Hissène Habré a réagi avec circonspection, selon les termes des médias. Kadhafi se dit disposé à renouer des relations diplomatiques avec le Tchad ; cependant, le président tchadien est le seul parmi les chefs d’État africains présents à Addis Abeba à souligner les incohérences de la déclaration du colonel, en relevant qu’il ne mentionne pas le différend frontalier.
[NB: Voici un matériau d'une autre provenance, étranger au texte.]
-- ==== Sys2Proof/Machine/Numeric.lean ====
section
/-! DEFINITION. Number formats and rounding (06): values, the element formats, the one rounding function, overflow,
integer conversion, block scales, exact arithmetic on values and the SR hash. -/
namespace Sys2Proof.Machine

/-! ### Values and formats -/

/-- A value: NaN, an infinity, or the signed dyadic number ±m · 2^e (a zero keeps its sign). -/
inductive Val
  | nan
  | inf (neg : Bool)
  | fin (neg : Bool) (m : Nat) (e : Int)
  deriving DecidableEq, Repr

/-- A floating-point element format (R189): width, fraction width, bias, magnitude code of the largest finite value,
of infinity and of the canonical NaN where the format has them. -/
structure FloatFmt where
  w    : Nat
  mb   : Nat
  bias : Nat
  top  : Nat
  inf  : Option Nat
  nan  : Option Nat
  deriving DecidableEq, Repr

/-- binary32. -/
def fp32 : FloatFmt := ⟨32, 23, 127, 0x7F7FFFFF, some 0x7F800000, some 0x7FC00000⟩
/-- binary16. -/
def fp16 : FloatFmt := ⟨16, 10, 15, 0x7BFF, some 0x7C00, some 0x7E00⟩
/-- BF16. -/
def bf16 : FloatFmt := ⟨16, 7, 127, 0x7F7F, some 0x7F80, some 0x7FC0⟩
/-- OCP FP8 E5M2. -/
def e5m2 : FloatFmt := ⟨8, 2, 15, 0x7B, some 0x7C, some 0x7E⟩
/-- OCP FP8 E4M3: no infinity, one NaN code of each sign. -/
def e4m3 : FloatFmt := ⟨8, 3, 7, 0x7E, none, some 0x7F⟩
/-- MXFP6 element E3M2. -/
def e3m2 : FloatFmt := ⟨6, 2, 3, 0x1F, none, none⟩
/-- MXFP6 element E2M3. -/
def e2m3 : FloatFmt := ⟨6, 3, 1, 0x1F, none, none⟩
/-- MXFP4 element E2M1. -/
def e2m1 : FloatFmt := ⟨4, 1, 1, 0x7, none, none⟩

/-- An element type: floating point; an integer of width `w`; the INT8 element with its weight 2^-6. -/
inductive Elem
  | fp (f : FloatFmt)
  | int (w : Nat)
  | blk8
  deriving DecidableEq, Repr

/-- Width of an element in bits. -/
def Elem.width : Elem → Nat
  | .fp f => f.w
  | .int w => w
  | .blk8 => 8

/-- Element type of a tensor format code (R187); none for a reserved code. -/
def elemOf : Nat → Option Elem
  | 0 => some (.fp fp32)
  | 1 => some (.fp fp16)
  | 2 => some (.fp bf16)
  | 3 => some (.fp e4m3)
  | 4 => some (.fp e5m2)
  | 5 => some (.int 8)
  | 6 => some (.int 4)
  | 7 => some (.int 16)
  | 8 => some (.int 32)
  | 16 | 24 => some (.fp e4m3)
  | 17 | 25 => some (.fp e5m2)
  | 18 | 26 => some (.fp e3m2)
  | 19 | 27 => some (.fp e2m3)
  | 20 | 28 => some (.fp e2m1)
  | 21 | 29 => some .blk8
  | _ => none

/-- Whether a tensor format code is an MX block format. -/
def isMx (c : Nat) : Bool := decide (16 ≤ c ∧ c ≤ 21)
/-- Whether a tensor format code is an IBF block format. -/
def isIbf (c : Nat) : Bool := decide (24 ≤ c ∧ c ≤ 29)
/-- Whether a tensor format code is a block format. -/
def isBlock (c : Nat) : Bool := isMx c || isIbf c

/-- Elements of a block (R188). -/
def blockElems (bsz : Nat) : Nat := 16 * 2 ^ bsz

/-- Bytes of an IBF block (R196). -/
def blockBytes (w bsz : Nat) : Nat := 1 + blockElems bsz * w / 8

/-! ### Decoding -/

/-- The value of a floating-point encoding (R189, R190). -/
def FloatFmt.decode (f : FloatFmt) (b : Nat) : Val :=
  let neg := b.testBit (f.w - 1)
  let c := b % 2 ^ (f.w - 1)
  if f.top < c then
    if f.inf = some c then .inf neg else .nan
  else
    let e := c / 2 ^ f.mb
    let m := c % 2 ^ f.mb
    if e = 0 then .fin neg m (1 - (f.bias : Int) - f.mb)
    else .fin neg (m + 2 ^ f.mb) ((e : Int) - f.bias - f.mb)

/-- The value of an integer × 2^e. -/
def ofInt (x : Int) (e : Int) : Val := .fin (decide (x < 0)) x.natAbs e

/-- The value of an element's bits (R192). -/
def Elem.decode (t : Elem) (b : Nat) : Val :=
  match t with
  | .fp f => f.decode b
  | .int w => ofInt (sgn b w) 0
  | .blk8 => ofInt (sgn b 8) (-6)

/-- A value times the block scale of byte `sc` (R193). -/
def scaled (sc : Nat) (v : Val) : Val :=
  if sc = 255 then .nan
  else match v with
    | .fin n m e => .fin n m (e + sc - 127)
    | w => w

/-! ### Rounding (R200, R201) -/

/-- Whether the value between neighbours goes to the one farther from zero. `odd` says that the encoding of the nearer
one to zero is odd; `rem` out of `2^sh` is the distance from it. -/
def goesUp (rm : Nat) (neg odd : Bool) (rem sh u : Nat) : Bool :=
  if rem = 0 then false
  else match rm with
    | 0 => decide (2 ^ sh < 2 * rem) || (decide (2 ^ sh = 2 * rem) && odd)
    | 1 => false
    | 2 => !neg
    | 3 => neg
    | 4 => !odd
    | _ => decide (u < (rem * 2 ^ 32) / 2 ^ sh)

/-- m · 2^e rounded onto the multiples of 2^q by magnitude; `base` is added to the quotient for the parity of the
encoding. -/
def roundTo (rm : Nat) (neg : Bool) (u m : Nat) (e q : Int) (base : Nat) : Nat :=
  if q ≤ e then m * 2 ^ (e - q).toNat
  else
    let sh := (q - e).toNat
    let lo := m / 2 ^ sh
    lo + b2n (goesUp rm neg ((lo + base) % 2 == 1) (m % 2 ^ sh) sh u)

/-- Floor of the base-2 logarithm of m · 2^e for m ≠ 0. -/
def topExp (m : Nat) (e : Int) : Int := (Nat.log2 m : Int) + e

/-- The magnitude code of ±m · 2^e rounded to a floating-point grid; a code above `top` lies beyond the largest finite
value. -/
def FloatFmt.code (f : FloatFmt) (rm : Nat) (neg : Bool) (u m : Nat) (e : Int) : Nat :=
  if m = 0 then 0
  else
    let qmin : Int := 1 - (f.bias : Int) - f.mb
    let q0 : Int := topExp m e - f.mb
    let q := if q0 < qmin then qmin else q0
    let base := (q - qmin).toNat * 2 ^ f.mb
    roundTo rm neg u m e q base + base

/-- A result as it is written, with what it sets: a finite overflow, an invalid conversion. -/
structure Enc where
  bits : Nat
  ovf : Bool
  inv  : Bool
  deriving DecidableEq, Repr

/-- Put a sign bit before a magnitude code. -/
def FloatFmt.signed (f : FloatFmt) (neg : Bool) (c : Nat) : Nat := c + b2n neg * 2 ^ (f.w - 1)

/-- Whether OV = 0 writes a finite overflow as an infinity under rounding mode `rm` (R202). -/
def toInf (rm : Nat) (neg : Bool) : Bool :=
  match rm with
  | 0 | 5 => true
  | 2 => !neg
  | 3 => neg
  | _ => false

/-- A value written in a floating-point format (R200-R203). -/
def FloatFmt.encode (f : FloatFmt) (rm : Nat) (ov : Bool) (u : Nat) (v : Val) : Enc :=
  let special (neg : Bool) : Nat := match f.inf, f.nan with
    | some i, _ => f.signed neg i
    | none, some k => f.signed neg (if ov then f.top else k)
    | none, none => f.signed neg f.top
  match v with
  | .nan => ⟨f.nan.getD 0, false, false⟩
  | .inf neg => ⟨special neg, false, false⟩
  | .fin neg m e =>
    let c := f.code rm neg u m e
    if c ≤ f.top then ⟨f.signed neg c, false, false⟩
    else if !ov && toInf rm neg then ⟨special neg, true, false⟩
    else ⟨f.signed neg f.top, true, false⟩

/-- Greatest and least value of a two's-complement width. -/
def intMax (w : Nat) : Int := 2 ^ (w - 1) - 1
/-- Least value of a two's-complement width. -/
def intMin (w : Nat) : Int := -(2 ^ (w - 1))

/-- A value rounded onto the multiples of 2^q. -/
def roundInt (rm : Nat) (neg : Bool) (u m : Nat) (e q : Int) : Int :=
  let r : Int := roundTo rm neg u m e q 0
  if neg then -r else r

/-- A value held in a two's-complement range. -/
def clampInt (w : Nat) (x : Int) : Int := if x < intMin w then intMin w else if intMax w < x then intMax w else x

/-- A value written as an integer (R206). -/
def encodeInt (w rm u : Nat) (v : Val) : Enc :=
  match v with
  | .nan => ⟨0, false, true⟩
  | .inf neg => ⟨wrap (if neg then intMin w else intMax w) w, true, false⟩
  | .fin neg m e =>
    let x := roundInt rm neg u m e 0
    ⟨wrap (clampInt w x) w, decide (clampInt w x ≠ x), false⟩

/-- A value written in an element type outside a block. -/
def Elem.encode (t : Elem) (rm : Nat) (ov : Bool) (u : Nat) (v : Val) : Enc :=
  match t with
  | .fp f => f.encode rm ov u v
  | .int w => encodeInt w rm u v
  | .blk8 => encodeInt 8 rm u v

/-! ### Block scales (R199, R202) -/

/-- emax of an element type. -/
def Elem.emax : Elem → Int
  | .fp f => ((f.top / 2 ^ f.mb : Nat) : Int) - f.bias
  | _ => 0

/-- Largest finite element value as an integer and its weight exponent; of the INT8 element the positive one. -/
def Elem.maxVal : Elem → Nat × Int
  | .fp f => (f.top % 2 ^ f.mb + 2 ^ f.mb, ((f.top / 2 ^ f.mb : Nat) : Int) - f.bias - f.mb)
  | _ => (127, -6)

/-- Whether m · 2^e ≤ n · 2^g. -/
def leDy (m : Nat) (e : Int) (n : Nat) (g : Int) : Bool :=
  if g ≤ e then decide (m * 2 ^ (e - g).toNat ≤ n) else decide (m ≤ n * 2 ^ (g - e).toNat)

/-- Magnitude of a finite value; zero otherwise. -/
def Val.mag : Val → Nat × Int
  | .fin _ m e => (m, e)
  | _ => (0, 0)

/-- The greater of two magnitudes. -/
def maxDy (a b : Nat × Int) : Nat × Int := if leDy a.1 a.2 b.1 b.2 then b else a

/-- The largest magnitude among a block's finite values. -/
def amax (vs : List Val) : Nat × Int := vs.foldl (fun a v => maxDy a v.mag) (0, 0)

/-- The scale exponent before clamping; a block without a non-zero finite value has -127. -/
def scaleExp (t : Elem) (sr : Bool) (vs : List Val) : Int :=
  let a := amax vs
  if a.1 = 0 then -127
  else
    let s0 := topExp a.1 a.2 - t.emax
    if sr then
      let m := t.maxVal
      if leDy a.1 a.2 m.1 (m.2 + s0) then s0 else s0 + 1
    else s0

/-- One element of a block with scale exponent `s`, saturated at the largest finite value (R199). -/
def blockElem (t : Elem) (rm u : Nat) (s : Int) (v : Val) : Nat :=
  match t, v with
  | _, .nan => 0
  | .fp f, .inf neg => f.signed neg f.top
  | .fp f, .fin neg m e => f.signed neg (Nat.min (f.code rm neg u m (e - s)) f.top)
  | _, .inf neg => wrap (if neg then -128 else 127) 8
  | _, .fin neg m e => wrap (clampInt 8 (roundInt rm neg u m (e - s) (-6))) 8

/-- A block as it is written: its scale byte, its element codes and whether it sets ROVF (R199, R202). -/
def encodeBlock (t : Elem) (rm : Nat) (ov sr : Bool) (us : List Nat) (vs : List Val) : Nat × List Nat × Bool :=
  let s := scaleExp t sr vs
  let ovf := decide (127 < s)
  let nan := vs.any fun v => v == .nan
  let inf := vs.any fun v => match v with
    | .inf _ => true
    | _ => false
  if nan || (!ov && (ovf || inf)) then (255, vs.map fun _ => 0, ovf)
  else
    let s1 : Int := if ovf then 127 else if s < -127 then -127 else s
    ((s1 + 127).toNat, (vs.zip us).map fun vu => blockElem t rm vu.2 s1 vu.1, ovf)

/-! ### Exact arithmetic on values (R203-R205) -/

/-- A value with its sign reversed. -/
def Val.neg : Val → Val
  | .nan => .nan
  | .inf n => .inf (!n)
  | .fin n m e => .fin (!n) m e

/-- Whether a value is zero. -/
def Val.isZero : Val → Bool
  | .fin _ m _ => m == 0
  | _ => false

/-- The signed integer of a finite value in units of 2^q, for q at most its exponent. -/
def Val.units (q : Int) : Val → Int
  | .fin n m e => let x : Int := m * 2 ^ (e - q).toNat; if n then -x else x
  | _ => 0

/-- Exponent of a finite value. -/
def Val.exp : Val → Int
  | .fin _ _ e => e
  | _ => 0

/-- An exact sum with its invalid flag: a zero sum is −0 only if both terms are −0 (R204). -/
def Val.add (a b : Val) : Val × Bool :=
  match a, b with
  | .nan, _ | _, .nan => (.nan, false)
  | .inf x, .inf y => if x = y then (.inf x, false) else (.nan, true)
  | .inf x, _ => (.inf x, false)
  | _, .inf y => (.inf y, false)
  | .fin n m e, .fin k p g =>
    let q := if e ≤ g then e else g
    let x := Val.units q (.fin n m e) + Val.units q (.fin k p g)
    if x = 0 then (.fin (n && k && m == 0 && p == 0) 0 0, false) else (ofInt x q, false)

/-- An exact product with its invalid flag (R203). -/
def Val.mul (a b : Val) : Val × Bool :=
  match a, b with
  | .nan, _ | _, .nan => (.nan, false)
  | .inf x, .inf y => (.inf (x ^^ y), false)
  | .inf x, .fin k p _ => if p = 0 then (.nan, true) else (.inf (x ^^ k), false)
  | .fin n m _, .inf y => if m = 0 then (.nan, true) else (.inf (n ^^ y), false)
  | .fin n m e, .fin k p g => (.fin (n ^^ k) (m * p) (e + g), false)

/-- a × b + d, exact. A NaN operand gives NaN and is no invalid operation (R203). -/
def Val.fma (a b d : Val) : Val × Bool :=
  if a = .nan ∨ b = .nan ∨ d = .nan then (.nan, false)
  else
    let p := a.mul b
    if p.2 then p else p.1.add d

/-- The place of a value in the order of R205: −∞ < negative < −0 < +0 < positive < +∞. -/
def Val.lt (a b : Val) : Bool :=
  match a, b with
  | .nan, _ | _, .nan => false
  | .inf x, .inf y => x && !y
  | .inf x, _ => x
  | _, .inf y => !y
  | .fin n m e, .fin k p g =>
    let q := if e ≤ g then e else g
    let x := Val.units q (.fin n m e)
    let y := Val.units q (.fin k p g)
    decide (x < y) || (decide (x = y) && decide (x = 0) && n && !k)

/-- Whether a value is an infinity or NaN. -/
def Val.special : Val → Bool
  | .fin .. => false
  | _ => true

/-! ### The SR hash (R211) -/

/-- One round. -/
def srRound (k : BitVec 32) (ab : BitVec 32 × BitVec 32) : BitVec 32 × BitVec 32 :=
  let a := ab.1 + (ab.2.rotateLeft 5 ^^^ k)
  (a, ab.2 ^^^ a.rotateLeft 13)

/-- sr_hash(seed, step, tensor, index). -/
def srHash (seed step : Word) (tensor : BitVec 32) (index : Word) : BitVec 32 :=
  let k0 := seed.setWidth 32 ^^^ tensor
  let k1 := (seed >>> 32).setWidth 32 ^^^ step.setWidth 32
  let r := srRound (k1 ^^^ 0x9E3779B9) (srRound (k0 ^^^ 0x9E3779B9) (srRound k1 (srRound k0
    (index.setWidth 32, (index >>> 32).setWidth 32))))
  r.1 + r.2

end Sys2Proof.Machine
end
Le guide libyen ne s’est pas présenté à la réunion du comité ad hoc sur la question d’Aozou, prévue à Addis Abeba à la veille du sommet. Ses exigences posées comme préalables à la réunion du comité ad hoc placent l’affaire des prisonniers libyens devant celle du différend frontalier. Il élude la question d’Aozou . Il paralyse les travaux du comité en ne lui permettant pas de se réunir. La contradiction est évidente. Le guide libyen propose une rencontre au sommet le réunissant avec Goukouni et Habré, alors qu’il reconstitue le GUNT lui-même autour de Goukouni et que celui-ci n’exclut pas le recours à la force armée.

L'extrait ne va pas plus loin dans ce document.